After locating the line that contains "else delivered (done'.flatMap" in the records below, write out exactly that line and each line after it through the one that contains "let monitoring := s.bit", and nothing else.

(Saved data entries)
┄┄┄┄┄┄┄┄┄┄

-- ==== Sys2Proof/Machine/Pbus.lean ====
section
/-! DEFINITION. The commands of the priority bus (spec/05_priority_bus.md, R197 to R243). -/

namespace Sys2Proof.Machine

/-! ### The receive queue (R221) -/

/-- Shows whether the receive queue is full. -/
def showRxqFull (p : Nat) (s : State) : State :=
  s.setBit (Reg.PBUS_STAT_RXQFULL.inst p)
    (decide ((s.get (Reg.PBUS_RXQPUT_PUT.inst p) + 512 - s.get (Reg.PBUS_RXQGET_GET.inst p)) % 512 = 256))

/-- RXQ_ENTRY_WRITE (R221): the frame enters the receive queue, a wake event (R241), or is lost to a full queue, no base, or an IOMMU fault. -/
def rxqWrite (p lane : Nat) (f : CanFrame) (sofUs : Nat) (mmuFault : Bool) (s : State) : State :=
  let base := s.get (Reg.PBUS_RXQBASELO_ADDR.inst p) * 64 + 2 ^ 32 * s.get (Reg.PBUS_RXQBASEHI_ADDR.inst p)
  let put := s.get (Reg.PBUS_RXQPUT_PUT.inst p)
  if base = 0 ∨ mmuFault ∨ s.bit (Reg.PBUS_STAT_RXQFULL.inst p) then
    (s.countSat (Reg.PBUS_RXQOVF_COUNT.inst p) 1).raise (Reg.PBUS_FAULT_RXQOVF.inst p)
  else
    let b := s.bus p
    let fid := f.id.toNat + 2 ^ 29 * b2n f.ide + 2 ^ 30 * b2n f.fdf + 2 ^ 31 * b2n f.brs
    let bytes := leBytes 4 fid ++ [f.dlc.val + 16 * b2n f.esi, lane] ++ leBytes 2 b.eseq ++ leBytes 8 sofUs ++
      (List.range 64).map (frameByte f)
    let s := (s.putBytes 0 (base + 80 * (put % 256)) bytes).setBus p { b with eseq := (b.eseq + 1) % 65536 }
    wakeEvent (showRxqFull p (s.set (Reg.PBUS_RXQPUT_PUT.inst p) (put + 1)))

/-- RXQ_GET_WRITE (R221): a write that would pass PUT is ignored. -/
def rxqGet (p v : Nat) (s : State) : State :=
  let get := s.get (Reg.PBUS_RXQGET_GET.inst p)
  let held := (s.get (Reg.PBUS_RXQPUT_PUT.inst p) + 512 - get) % 512
  if (v + 512 - get) % 512 > held then s else showRxqFull p (s.set (Reg.PBUS_RXQGET_GET.inst p) v)

/-! ### Reception (R212) -/

/-- A discard counted in UNKNOWN (R212). -/
def busUnknown (p : Nat) (s : State) : State :=
  (s.countSat (Reg.PBUS_UNKNOWN_COUNT.inst p) 1).raise (Reg.PBUS_FAULT_UNKNOWN.inst p)

/-- A frame whose identifier lies in no range fails the lane check of the port (R212, R364, R366): the source is the port's, and the
target lane, which there is none of, a free value. -/
def busNoRange (p : Nat) (s : State) : State :=
  laneViolation 3 (mkSrc 1 (64 * p)) (Config.freeNat s.freeCtr) (0x120 + p) (busUnknown p s).drawn

/-- The direction-0 message that a frame matches, by identifier, format and DLC (R207, R212). -/
def matchMsg (s : State) (p : Nat) (f : CanFrame) : Option Nat :=
  (pcfg s p).msgs.findIdx? (fun m => !m.out && decide (m.id = f.id.toNat) && m.ide == f.ide && m.fdf == f.fdf &&
    decide (m.dlc = f.dlc.val))

/-- The flag of a frame's items (R210). -/
def frameFlag (m : MsgEntry) (f : CanFrame) : ValueFlag := if m.qoff = 0xFF then .valid else itemFlag (frameByte f m.qoff)

/-- A frame of message `m` is decoded into updates (R209, R210, R212 rule 3). -/
def decodeFrame (p mi : Nat) (lane : Nat) (f : CanFrame) (s : State) : State :=
  let m := msgOf s p mi
  if !(nexp s p).testBit m.node then busUnknown p s
  else if !nodeOpen s p m.node then s
  else
    let x := (itemsOf s p mi false).foldl (fun (acc : State × List Update) e =>
      let r := acc.1.point e.index
      match itemUpdate acc.1 p m.node lane e (itemValue r.typ e f) (frameFlag m f) with
      | none => (laneDrop p (nodeSrc p m.node) e.index acc.1, acc.2)
      | some u => (acc.1, acc.2 ++ [u])) (s, [])
    passUpdates p x.2 (wakeFor x.2 x.1)

/-- TT_FOREIGN_REFERENCE (R228): time-triggered transmission stops for eight basic cycles. -/
def foreignRef (p : Nat) (s : State) : State :=
  let s := (s.countSat (Reg.PBUS_FREFCNT_COUNT.inst p) 1).raise (Reg.PBUS_FAULT_FOREIGNREF.inst p)
  let b := s.bus p
  let s := s.setBus p { b with holdUntil := some (s.now + 8 * (pcfg s p).cyclen * usec), foreignSeen := b.foreignSeen || !s.bit (Reg.PBUS_STAT_INTEG.inst p) }
  s.raise (Reg.PBUS_STAT_FREF.inst p)

/-- The confirmation window of a port in ns: `CMDTO` of its sheet; the field reads 0 on a PBUS port (R212, R214). -/
def confirmNs (s : State) (p : Nat) : Nat := (portCfg s p).cmdto * msec

/-- Frames awaiting confirmation by this identifier are delivered (R214). -/
def confirmFrames (p : Nat) (f : CanFrame) (s : State) : State :=
  let b := s.bus p
  let hit := fun (c : Nat × Nat) =>
    decide ((msgOf s p c.1).confid = f.id.toNat ∧ s.now ≤ c.2 + confirmNs s p)
  let done' := b.confirms.filter hit
  if done' = [] then s
  else delivered (done'.flatMap (fun c => msgPoints s p c.1)) (s.setBus p { b with confirms := b.confirms.filter (fun c => !hit c) })

/-- PBUS_FRAME_RECEIVE (R197, R212, R216, R241). -/
def frameReceive (p : Nat) (f : CanFrame) (sofUs : Nat) (mmuFault : Bool) (s : State) : State :=
  let c := pcfg s p
  let id := f.id.toNat
  let monitoring := s.bit (Reg.PBUS_STAT_MON.inst p)
  if pers s p ≠ 1 ∨ s.get (Reg.PBUS_STAT_ECS.inst p) = 2 ∨ !(monitoring ∨ busLive s p) then s
  else
    let s := s.countWrap (Reg.PBUS_RXOK_COUNT.inst p) 1
    if monitoring then s
    else
      let s := recDown p s
      if f.rtr then s.countSat (Reg.PBUS_UNKNOWN_COUNT.inst p) 1
      else
        let s := confirmFrames p f s
        if reservedId c f.ide id then
          if c.echobase ≤ id ∧ id ≤ c.echobase + 63 then
            if f.dlc.val ≥ 3 ∧ (nexp s p).testBit (id - c.echobase) then
              nodeEcho p (id - c.echobase) (frameByte f 0 + 256 * frameByte f 1) s
            else s
          else if id = c.refid ∧ c.tten then foreignRef p s else s
        else match rangeOf s p f.ide id with
          | none => busNoRange p s
          | some r => match matchMsg s p f with
            | some mi =>
              let s := decodeFrame p mi r.lane f s
              if (msgOf s p mi).copy then rxqWrite p r.lane f sofUs mmuFault s else s
            | none => if r.rxq then rxqWrite p r.lane f sofUs mmuFault s else busUnknown p s

/-! ### Transmission (R219, R225, R230) -/

/-- The ceiling bucket now, in 10^-9 tokens (R230). -/
def busTokens (s : State) (p : Nat) : Nat :=
  let b := s.bus p
  let cap := s.get (Reg.PBUS_CEIL_TXBURST.inst p) * second
  match b.tokens with
  | none => cap
  | some t => min cap (t + (s.now - b.tokensAt) * s.get (Reg.PBUS_CEIL_TXCEIL.inst p))

/-- A pending frame waits for a token (R230, R374). -/
def ceilHold (p j : Nat) (s : State) : State :=
  if s.bit ((Reg.PBUS_TXSTAT_HELD.inst p).ix j) then s
  else
    let s := (s.raise ((Reg.PBUS_TXSTAT_HELD.inst p).ix j)).raise (Reg.PBUS_STAT_CEILHOLD.inst p)
    clipEvent 6 p 0 0 0 ((s.countSat (Reg.PBUS_CEILHELD_COUNT.inst p) 1).raise (Reg.PBUS_FAULT_CEIL.inst p))

/-- SOF of a frame; an FD frame carries ESI recessive while the controller is error passive (R197, R235). -/
def driveSof (p : Nat) (t : TxTarget) (f : CanFrame) (w : WinKind) (s : State) : State :=
  let f := { f with esi := f.fdf && decide (s.get (Reg.PBUS_STAT_ECS.inst p) = 1) }
  (s.setBus p { s.bus p with tx := some { target := t, frame := f, win := w, startedAt := s.now } }).emit (.canStart p f)

/-- A pending slot may start its frame: its node is open, it fits the lease and it has a token. The first obstacle holds it. -/
def offerSlot (p j : Nat) (f : CanFrame) (m : Option Nat) (w : WinKind) (s : State) : State × Bool :=
  let nodeOk := match m with | some k => nodeOpen s p (msgOf s p k).node | none => true
  if j = 63 then (driveSof p (.slot 63 none) f w (s.set ((Reg.PBUS_TXSTAT_STATE.inst p).ix 63) 2), true)
  else if !nodeOk then (s, false)
  else if !frameFits s (frameNs (pcfg s p) f) then (holdFrame p (match m with | some k => 1000 + k | none => j) s, false)
  else
    let t := busTokens s p
    if t < second then (ceilHold p j s, false)
    else
      let s := s.setBus p { s.bus p with tokens := some (t - second), tokensAt := s.now }
      let s := clearHeld p j (s.set ((Reg.PBUS_TXSTAT_STATE.inst p).ix j) 2)
      let s := match m with
        | some k => setSlotMsgs p j ((slotMsgs s p j).filter (· ≠ k)) s
        | none => s
      (driveSof p (.slot j m) f w s, true)

/-- The first of a list of slots that can start does. -/
def startFirst (p : Nat) (w : WinKind) : List Nat → State → State
  | [], s => s
  | j :: js, s =>
    match slotOffer s p j with
    | none => startFirst p w js s
    | some (f, m) =>
      let r := offerSlot p j f m w s
      if r.2 then r.1 else startFirst p w js r.1

/-- A slot placed before the others that lose arbitration against it. -/
def insertSlot (s : State) (p j : Nat) : List Nat → List Nat
  | [] => [j]
  | k :: ks =>
    let key := fun i => match slotOffer s p i with | some x => arbKey x.1 | none => 2 ^ 32
    if key j < key k ∨ (key j = key k ∧ j < k) then j :: k :: ks else k :: insertSlot s p j ks

/-- The pending slots from 0 to 62 in bus arbitration order (R219). -/
def pendingSlots (s : State) (p : Nat) (ok : Nat → Bool) : List Nat :=
  ((List.range 63).filter (fun j => txState s p j = 1 && ok j)).foldl (fun l j => insertSlot s p j l) []

/-- The first armed shadow buffer among some whose frame fits the lease; those before it that do not are held (R382). -/
def fittingShadow (p : Nat) (ok : Nat → Bool) (s : State) : State × Option Nat :=
  (List.range 4).foldl (fun (r : State × Option Nat) k =>
    if r.2.isSome || !(ok k && shadowReady r.1 p k) then r
    else match (shadowOf r.1 p k).frame with
      | some f => if frameFits r.1 (frameNs (pcfg r.1 p) f) then (r.1, some k) else (holdFrame p (64 + k) r.1, none)
      | none => r) (s, none)

/-- Starts the frame of a shadow buffer. -/
def startShadow (p k : Nat) (w : WinKind) (s : State) : State :=
  match (shadowOf s p k).frame with
  | some f => driveSof p (.shadow k) f w s
  | none => s

/-- The line may be used: idle, integrated, not in BUS-OFF, and the port runs, or sends the LEAVE beacon on its way to OOS. -/
def lineReady (s : State) (p : Nat) : Bool :=
  let st := pstate s p
  pers s p = 1 && (s.bus p).tx.isNone && !s.bit (Reg.PBUS_STAT_INTEG.inst p) && s.get (Reg.PBUS_STAT_ECS.inst p) ≠ 2 &&
    (st = 3 || st = 4 || (st = 5 && (s.bus p).beacon ≠ []))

┄┄┄┄┄┄┄┄┄┄

◆ RESPONSE TO THIS TASK
  else delivered (done'.flatMap (fun c => msgPoints s p c.1)) (s.setBus p { b with confirms := b.confirms.filter (fun c => !hit c) })

/-- PBUS_FRAME_RECEIVE (R197, R212, R216, R241). -/
def frameReceive (p : Nat) (f : CanFrame) (sofUs : Nat) (mmuFault : Bool) (s : State) : State :=
  let c := pcfg s p
  let id := f.id.toNat
  let monitoring := s.bit (Reg.PBUS_STAT_MON.inst p)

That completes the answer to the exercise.